Wednesday, May 2, 2007

Not Mentioned In This Post: Alabama, Oranges, Grapes, Powerbars, Warm Dr. Pepper

what i'm listening to right now: Am I A Good Man by Them Two

I've been spending most of my sick day today downloading music off Soulseek. Is that an admission of illegally downloading music? I guess it is. Maybe I should scratch that. I really wanted to hear "Something Else By The Kinks" without getting up and going to the record player, so I downloaded that, and some songs by The Toadies. I was approaching this with trepidation as much as you are kinda recoiling from the thought of '90s post grunge/major label cash grab/teenage angst flashbacks. But I was kinda convinced through a mix of nostalgia and an excellent review of it I found while going through the Cokemachineglow archives. (There's also a positive review of Blind Melon's Soup that vindicated it's inclusion on my Top Ten High School Albums.) And I'm glad I was convinced. It's great. Damn. I'm really surprised by how well this has held up in the ensuing thirteen years. It's all pile driver rocking that bands today don't seem to have a handle on anymore. The last Strokes album did something similar, but to a weird conclusion.
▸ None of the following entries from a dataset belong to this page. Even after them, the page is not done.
-- ==== Sys2Proof/Laws/Encoder.lean ====
section
/-! SUPPORT. What the encoder's operations can do: the samples, the channel-status blocks, the line code, and one
inversion lemma for a configuration and for a step. -/

namespace Sys2Proof.Machine

/-! ## Line code -/

/-- Encoding one sequence after another: the second starts from the level the first leaves (R220). -/
theorem encodeCells_append (L : Bool) (d e : BitSeq) :
    encodeCells L (d ++ e)
      = ((encodeCells L d).1 ++ (encodeCells (encodeCells L d).2 e).1, (encodeCells (encodeCells L d).2 e).2) := by
  induction d generalizing L with
  | nil => rfl
  | cons b d ih => simp [encodeCells, ih]

@[simp] theorem encodeCells_length (L : Bool) (d : BitSeq) : (encodeCells L d).1.length = 2 * d.length := by
  induction d generalizing L with
  | nil => rfl
  | cons b d ih =>
    simp only [encodeCells, List.length_cons, ih]
    omega

/-- The level after data cells: each cell inverts the level once for its boundary and once more for a 1 bit (R226). -/
theorem encodeCells_level (L : Bool) (d : BitSeq) :
    (encodeCells L d).2 = (L ^^ (decide (d.length % 2 = 1) ^^ xorAll d)) := by
  induction d generalizing L with
  | nil => simp [encodeCells, xorAll]
  | cons b d ih =>
    simp only [encodeCells, ih, cellOf, xorAll, List.length_cons]
    have : decide ((d.length + 1) % 2 = 1) = !decide (d.length % 2 = 1) := by
      by_cases h : d.length % 2 = 1
      · simp [h]; omega
      · simp [h]; omega
    rw [this]
    cases L <;> cases b <;> cases decide (d.length % 2 = 1) <;> cases xorAll d <;> rfl

theorem pat_getLastD (s : Sym) (L x : Bool) : (pat s L).getLastD x = L := by cases s <;> cases L <;> rfl

theorem bmcEncode_eq (s : Sym) (d : BitSeq) (L : Bool) :
    bmcEncode s d L = (pat s L ++ (encodeCells L d).1, (encodeCells L d).2) := by
  simp only [bmcEncode, pat_getLastD]

@[simp] theorem bmcEncode_length (s : Sym) (d : BitSeq) (L : Bool) : (bmcEncode s d L).1.length = 8 + 2 * d.length := by
  simp [bmcEncode_eq]

/-- A subframe of even parity ends at the level it started from (R226). -/
theorem bmcEncode_level (s : Sym) {d : BitSeq} (L : Bool) (hl : d.length = 28) (hx : xorAll d = false) :
    (bmcEncode s d L).2 = L := by
  rw [bmcEncode_eq]
  simp [encodeCells_level, hl, hx]

/-! ## Subframes -/

@[simp] theorem payload_length (c : Channel) (j : Nat) : (payload c j).length = 27 := by simp [payload]

@[simp] theorem subframeBits_length (c : Channel) (j : Nat) : (subframeBits c j).length = 28 := by simp [subframeBits]

/-- Every assembled subframe has even parity (R185). -/
theorem xorAll_subframeBits (c : Channel) (j : Nat) : xorAll (subframeBits c j) = false := xorAll_append_parity _

theorem assemble_eq_some {c : EncCfg} {j i : Nat} {sf : Sym × BitSeq} :
    assemble c j i = some sf ↔ j < 192 * c.nblocks ∧ ∃ ch, c.channels[i]? = some ch
      ∧ sf = (preSelect j i, subframeBits ch j) := by
  unfold assemble
  by_cases h : j < Config.blockFrames * c.nblocks
  · rw [if_pos h, Option.map_eq_some_iff]
    exact ⟨fun ⟨ch, hc, e⟩ => ⟨h, ch, hc, e.symm⟩, fun ⟨_, ch, hc, e⟩ => ⟨ch, hc, e.symm⟩⟩
  · rw [if_neg h]
    exact ⟨fun e => (nomatch e), fun ⟨h', _⟩ => absurd h' h⟩

/-- `SF_ASSEMBLE` is in range exactly for the frames and channels of the configuration (R184). -/
theorem assemble_isSome {c : EncCfg} {j i : Nat} : (assemble c j i).isSome ↔ j < 192 * c.nblocks ∧ i < c.nch := by
  rw [Option.isSome_iff_exists]
  constructor
  · rintro ⟨sf, h⟩
    obtain ⟨hj, ch, hc, -⟩ := assemble_eq_some.1 h
    exact ⟨hj, (List.getElem?_eq_some_iff.1 hc).1⟩
  · rintro ⟨hj, hi⟩
    exact ⟨_, assemble_eq_some.2 ⟨hj, _, List.getElem?_eq_getElem hi, rfl⟩⟩

/-! ## The sequence of subframes -/

theorem EncCfg.rotation_lt {c : EncCfg} (h : 0 < c.total) : c.rotation < c.total := by
  unfold EncCfg.rotation
  rw [if_neg (by omega)]
  exact Nat.mod_lt _ h

theorem EncCfg.index_lt {c : EncCfg} (p : Nat) (h : 0 < c.total) : c.index p < c.total := Nat.mod_lt _ h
It didn't seem like they were supposed to be doing that stuff, the whole way through, it was like "Really, you're rocking this hard? Are you in the right place?" Not that there's anything wrong with that.
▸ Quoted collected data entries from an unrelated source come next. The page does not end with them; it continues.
/-- Encoded data cells, up to the last but one of a subframe: every bit is recovered, every boundary transition
found, no event (R274). -/
theorem DecState.feed_cells {d : DecState} (bits : BitSeq) (hm : d.mode = .lockedData) (hh : d.half = false)
    (hc : d.cell + bits.length ≤ 27) :
    ∃ (a : Bool) (data chk : DataBits), d.feed (encodeCells d.prev bits).1 =
        ({ d with
          a := a, prev := (encodeCells d.prev bits).2, cell := d.cell + bits.length, data := data, chk := chk }, [])
      ∧ ∀ k < 28,
        (data.getLsbD k = if d.cell ≤ k ∧ k < d.cell + bits.length then bits.getD (k - d.cell) false
          else d.data.getLsbD k)
        ∧ (chk.getLsbD k = if d.cell ≤ k ∧ k < d.cell + bits.length then true else d.chk.getLsbD k) := by
  induction bits generalizing d with
  | nil =>
    refine ⟨d.a, d.data, d.chk, rfl, ?_⟩
    intro k _
    have h : ¬(d.cell ≤ k ∧ k < d.cell + ([] : BitSeq).length) := by simp only [List.length_nil]; omega
    rw [if_neg h, if_neg h]
    exact ⟨rfl, rfl⟩
  | cons b bits ih =>
    simp only [List.length_cons] at hc
    have h1 := DecState.feed_cell (d := d) b hm hh (by omega)
    obtain ⟨a, data, chk, h2, h3⟩ := ih (d := { d with
        a := !d.prev, prev := (cellOf d.prev b).2, cell := d.cell + 1, data := setBit d.data d.cell b
        chk := setBit d.chk d.cell true }) hm hh (by show d.cell + 1 + bits.length ≤ 27; omega)
    refine ⟨a, data, chk, ?_, ?_⟩
    · have : (encodeCells d.prev (b :: bits)).1
          = [(cellOf d.prev b).1, (cellOf d.prev b).2] ++ (encodeCells (cellOf d.prev b).2 bits).1 := rfl
      rw [this, DecState.feed_append, h1]
      simp only [List.nil_append]
      rw [h2]
      simp only [List.length_cons, Nat.add_assoc, Nat.add_comm 1]
      rfl
    · intro k hk
      obtain ⟨g1, g2⟩ := h3 k hk
      simp only at g1 g2
      rw [getLsbD_setBit _ _ _ _ hk] at g1 g2
      rw [g1, g2]
      simp only [List.length_cons]
      rcases Nat.lt_trichotomy k d.cell with hlt | heq | hgt
      · rw [if_neg (by omega), if_neg (by omega), if_neg (by omega), if_neg (by omega), if_neg (by omega),
          if_neg (by omega)]
        exact ⟨rfl, rfl⟩
      · subst heq
        rw [if_neg (by omega), if_pos rfl, if_pos (by omega), if_neg (by omega), if_pos rfl, if_pos (by omega)]
        simp
      · by_cases hin : k < d.cell + 1 + bits.length
        · rw [if_pos (by omega), if_pos (by omega), if_pos (by omega), if_pos (by omega),
            show k - d.cell = (k - (d.cell + 1)) + 1 by omega]
          simp
        · rw [if_neg (by omega), if_neg (by omega), if_neg (by omega), if_neg (by omega), if_neg (by omega),
            if_neg (by omega)]
          exact ⟨rfl, rfl⟩

/-- The 28 encoded data cells of a subframe: all bits recovered, all boundary transitions found, then the end of the
subframe (R256, R274). -/
theorem DecState.feed_dataPart {d : DecState} {bits : BitSeq} (hl : bits.length = 28) (hm : d.mode = .lockedData)
    (hh : d.half = false) (hc : d.cell = 0) :
    ∃ a : Bool, d.feed (encodeCells d.prev bits).1 =
      endSubframe { d with
        a := a, prev := (encodeCells d.prev bits).2, cell := 28, data := ofSeq 28 bits
        chk := BitVec.allOnes 28 } := by
  obtain ⟨init, b, rfl⟩ : ∃ init b, bits = init ++ [b] := by
    rcases List.eq_nil_or_concat bits with rfl | ⟨init, b, rfl⟩
    · simp at hl
    · exact ⟨init, b, by simp⟩
  have hi : init.length = 27 := by simpa using hl
  obtain ⟨a, data, chk, h1, h2⟩ := DecState.feed_cells (d := d) init hm hh (by omega)
  rw [encodeCells_append, DecState.feed_append, h1]
  simp only [List.nil_append]
  have h3 := DecState.feed_lastCell (d := { d with
    a := a, prev := (encodeCells d.prev init).2, cell := d.cell + init.length, data := data, chk := chk }) b hm hh
    (by show d.cell + init.length = 27; omega)
  refine ⟨!(encodeCells d.prev init).2, ?_⟩
  have e1 : (encodeCells (encodeCells d.prev init).2 [b]).1
      = [(cellOf (encodeCells d.prev init).2 b).1, (cellOf (encodeCells d.prev init).2 b).2] := rfl
  have e2 : (encodeCells (encodeCells d.prev init).2 [b]).2 = (cellOf (encodeCells d.prev init).2 b).2 := rfl
  rw [e1, e2, h3]
  have hd : setBit data 27 b = ofSeq 28 (init ++ [b]) := by
    apply BitVec.eq_of_getLsbD_eq
    intro k hk
    rw [getLsbD_setBit _ _ _ _ hk, getLsbD_ofSeq, decide_eq_true hk, Bool.true_and, (h2 k hk).1]
    by_cases hk27 : k = 27
    · subst hk27
      simp [hi]
    · rw [if_neg hk27, if_pos (by omega), hc, Nat.sub_zero]
      simp [List.getD_eq_getElem?_getD, List.getElem?_append_left (show k < init.length by omega)]
  have hk : setBit chk 27 true = BitVec.allOnes 28 := by
    apply BitVec.eq_of_getLsbD_eq
    intro k hk
    rw [getLsbD_setBit _ _ _ _ hk, (h2 k hk).2, BitVec.getLsbD_allOnes, decide_eq_true hk]
    by_cases hk27 : k = 27
    · rw [if_pos hk27]
    · rw [if_neg hk27, if_pos (by omega)]
  rw [hd, hk]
Then, I found what I'm going to be spending the majority of my disposable income on. The Numero Group has been releasing this series of compilations under the moniker of Eccentric Soul. They're compilations of long lost soul recordings, all the rewards of crate digging for obscure records without all the dust and actual crate digging. I've downloaded a few samples, and I've been completely blown away. It's some fantastic stuff, I'm particularly smitten with the first track off the Deep City Label disc by Them Two. It's smoky soul, like if Marvin Gaye stepped in for either Sam or Dave, and put some string drenching Philly soul behind it. The few tracks I've heard off the Twinight album are even more impressive. A sort of Chicago answer to Motown, with an amazing house band and a stable of soulful singers.
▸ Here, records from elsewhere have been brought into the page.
/-! ## Op 0000 -/

/-- Settles O9: the refusal is `State.refuse`. -/
theorem reservedOpIsAlwaysRefused : Obligations.ReservedOpIsAlwaysRefused :=
  fun s => ⟨_, rfl, s.refuse_isRefusal _⟩

/-! ## ENC_RUN -/

theorem exec_encRun (s : State) :
    exec .encRun s = .next ({ s with enc := (s.enc.run s.params (s.enc.total - s.enc.p)).1 }.respond .enc .nothing
      (s.enc.run s.params (s.enc.total - s.enc.p)).2) := rfl

/-- `ENC_RUN` repeats nothing unless `READY` (R205, log 7). -/
theorem EncState.run_of_ne_ready {P : Params} {e : EncState} (fuel : Nat) (h : e.status ≠ .ready) :
    e.run P fuel = (e, []) := by
  cases fuel with
  | zero => rfl
  | succ fuel => rw [EncState.run, if_neg h]

/-- `ENC_RUN` in `READY` begins with one `ENC_STEP` (R107). -/
theorem EncState.run_succ {P : Params} {e e' : EncState} {es : List Event} (fuel : Nat) (hr : e.status = .ready)
    (h : e.advance P = some (e', es)) : e.run P (fuel + 1) = ((e'.run P fuel).1, es ++ (e'.run P fuel).2) := by
  rw [EncState.run, if_pos hr, h]

/-- While `READY`, one `ENC_STEP` emits and leaves one step fewer to `FINISHED` (R203, R205). -/
theorem EncState.advance_remaining {P : Params} {e : EncState} (hi : e.statusFits) (hr : e.status = .ready) :
    ∃ e' es, e.advance P = some (e', es) ∧ e.total - e.p = (e'.total - e'.p) + 1 := by
  rw [EncState.statusFits, hr] at hi
  obtain ⟨c, hc, -, hp⟩ := hi
  obtain ⟨ch, -, hsf⟩ := EncCfg.subframeAt_spec e.p (Nat.zero_lt_of_lt hp)
  refine ⟨_, _, EncState.advance_emits hr hc (Nat.zero_lt_of_lt hp) hsf, ?_⟩
  simp only [EncState.total, hc]
  omega

/-- Settles O38: the fuel of `ENC_RUN` is the steps that remain, and `READY` takes the first of them. -/
theorem encRunRepeatsEncStep : Obligations.EncRunRepeatsEncStep := by
  refine ⟨fun s t u v hi hr hu hv ht => ?ready, fun s h => ?other⟩
  case ready =>
    obtain ⟨hstatus, -⟩ := hi.enc
    obtain ⟨e', es, hadv, hremaining⟩ := EncState.advance_remaining (P := s.params) hstatus hr
    have hrun := EncState.run_succ (e'.total - e'.p) hr hadv
    rw [← hremaining] at hrun
    cases (exec_encStep_some hadv).symm.trans hu
    cases (exec_encRun _).symm.trans hv
    cases (exec_encRun _).symm.trans ht
    simp only [hrun, State.respond_enc, State.respond_params, State.respond_evt, List.map_append, List.append_assoc,
      and_self]
  case other =>
    refine ⟨_, exec_encRun s, ?_⟩
    rw [EncState.run_of_ne_ready _ h]
    exact ⟨⟨rfl, rfl⟩, rfl, rfl, rfl, rfl, rfl⟩

/-! ## `DONE` and `FATAL` -/

/-- Settles O46: what is put on the line is absorbed (`DecState.feed_terminal`); `DEC_STATUS` and `DEC_CONFIGURE` write
neither register, and a command of another agent writes none of this decoder. -/
theorem terminalModesAbsorb : Obligations.TerminalModesAbsorb := by
  refine ⟨fun s n i hm ha hreset hconf hstatus => ?absorb, fun s t n i hm hreset h => ?kept⟩
  case absorb =>
    obtain ⟨hdec, hanswers, hframe⟩ := s.feedDec_spec n (lineInput s.params.packOrder n i)
    rw [DecState.feed_terminal _ hm] at hdec hanswers
    exact ⟨_, exec_eq_feedDec s ha hreset hconf hstatus, hanswers, hdec, hframe⟩
  case kept =>
    by_cases ha : agentOf i = .dec n
    · by_cases hstatus : i = .decStatus n
      · subst hstatus
        cases h
        exact ⟨rfl, rfl⟩
      · by_cases hconf : ∃ halt, i = .decConfigure n halt
        · obtain ⟨halt, rfl⟩ := hconf
          cases h
          obtain ⟨hdec, -⟩ := s.setDec_respond_spec n { s.dec n with haltOnMismatch := halt } []
          rw [hdec]
          exact ⟨rfl, rfl⟩
        · cases (exec_eq_feedDec s ha hreset (fun halt hi => hconf ⟨halt, hi⟩) hstatus).symm.trans h
          obtain ⟨hdec, -⟩ := s.feedDec_spec n (lineInput s.params.packOrder n i)
          rw [hdec, DecState.feed_terminal _ hm]
          exact ⟨rfl, rfl⟩
    · have hsame : t.dec n = s.dec n := Sum.inr.inj (exec_registersOf_other h (Ne.symm ha))
      rw [hsame]
      exact ⟨rfl, rfl⟩

/-! ## Feeding -/

/-- Two states differ in the response at most: `DEC_ADVANCE` on each of several half-cells leaves the
response of the last, one command that feeds them all its own. That `params` and `cmds` are kept is `sameButDec`. -/
def SameButResponse (t u : State) : Prop :=
  (∀ m, t.dec m = u.dec m) ∧ t.enc = u.enc ∧ t.evt = u.evt ∧ t.refused = u.refused

/-- No half-cell on a decoder's line changes nothing but the response. -/
theorem State.feedDec_nil (s : State) (n : Nat) : SameButResponse (s.feedDec n []) s := by
  obtain ⟨hdec, ⟨-, hevt⟩, -, henc, hothers, hrefused, -⟩ := s.feedDec_spec n []
  refine ⟨fun m => ?_, henc, by simpa using hevt, hrefused⟩
  by_cases hm : m = n
  · rw [hm, hdec, DecState.feed_nil]
  · exact hothers m hm

/-- Two sequences put on the line at once, or one after the other. -/
theorem State.feedDec_append (s : State) (n : Nat) (hs ks : BitSeq) :
    SameButResponse (s.feedDec n (hs ++ ks)) ((s.feedDec n hs).feedDec n ks) := by
  obtain ⟨hdec, ⟨-, hevt⟩, -, henc, hothers, hrefused, -⟩ := s.feedDec_spec n (hs ++ ks)
  obtain ⟨hdec1, ⟨-, hevt1⟩, -, henc1, hothers1, hrefused1, -⟩ := s.feedDec_spec n hs
  obtain ⟨hdec2, ⟨-, hevt2⟩, -, henc2, hothers2, hrefused2, -⟩ := (s.feedDec n hs).feedDec_spec n ks
  refine ⟨fun m => ?_, henc.trans (henc2.trans henc1).symm, ?_, hrefused.trans (hrefused2.trans hrefused1).symm⟩
  · by_cases hm : m = n
    · rw [hm, hdec, hdec2, hdec1, DecState.feed_append]
    · rw [hothers m hm, hothers2 m hm, hothers1 m hm]
  · rw [hevt, hevt2, hevt1, hdec1, DecState.feed_append, List.map_append, List.append_assoc]

/-- `DEC_ADVANCE` on each half-cell in order does what putting them on the line at once does (R107, R264). -/
theorem performAll_decAdvance (s : State) (n : Nat) (hs : BitSeq) :
    ∃ u, performAll (hs.map (.decAdvance n)) s = .next u ∧ SameButResponse (s.feedDec n hs) u := by
  induction hs generalizing s with
  | nil => exact ⟨s, rfl, s.feedDec_nil n⟩
  | cons h hs ih =>
    obtain ⟨u, hu, hdecs, henc, hevt, hrefused⟩ := ih (s.feedDec n [h])
    obtain ⟨hdecs', henc', hevt', hrefused'⟩ := s.feedDec_append n [h] hs
    refine ⟨u, ?_, fun m => (hdecs' m).trans (hdecs m), henc'.trans henc, hevt'.trans hevt, hrefused'.trans hrefused⟩
    rw [List.map_cons, performAll, exec_decAdvance]
    exact hu

/-- Settles O50: each command puts its half-cells on the line, and `performAll_decAdvance` takes them one by one. -/
theorem feedingIsRepeatedAdvance : Obligations.FeedingIsRepeatedAdvance := by
  intro s n i hs h
  have hexec : exec i s = .next (s.feedDec n hs) := by
    obtain rfl | ⟨b, rfl, rfl⟩ | ⟨bs, rfl, rfl⟩ | hrow | ⟨x, hrow⟩ := h
    · rfl
    · rfl
    · rfl
    · simp only [List.mem_cons, Prod.mk.injEq, List.not_mem_nil, or_false] at hrow
      rcases hrow with ⟨rfl, rfl⟩ | ⟨rfl, rfl⟩ | ⟨rfl, rfl⟩ | ⟨rfl, rfl⟩ | ⟨rfl, rfl⟩ | ⟨rfl, rfl⟩ | ⟨rfl, rfl⟩ |
        ⟨rfl, rfl⟩ | ⟨rfl, rfl⟩ | ⟨rfl, rfl⟩ <;> rfl
    · simp only [List.mem_cons, Prod.mk.injEq, List.not_mem_nil, or_false] at hrow
      obtain ⟨rfl, rfl⟩ | ⟨rfl, rfl⟩ := hrow <;> rfl
  obtain ⟨-, ⟨hresp, hevents⟩, hframe⟩ := s.feedDec_spec n hs
  obtain ⟨u, hu, hdecs, henc, hevt, hrefused⟩ := performAll_decAdvance s n hs
  exact ⟨_, u, hexec, hu, hdecs, henc, hevt, hrefused, hframe, by rw [hevents, hresp]⟩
So I'm gonna go and buy these albums, unlike the Toadies or the Kinks album that I downloaded today, both of which I own in a different format (vinyl and cassette respectively, though I couldn't tell you where that cassette might be, if I in fact still have it). See, RIAA, I use downloading as a road map to what I'm going to buy. If you would just go into my living room and see all of the stuff I've bought, and measure that against what I've illegally downloaded, I think you wouldn't mind it so much. At any rate, I don't think the labels I try to support are even involved in the RIAA anyway, so maybe they're just mad that I won't buy they're ten thousandth Elton John greatest hits collection, or maybe something from that emo band that stole their name from Milhouse's superhero movie sidekick persona.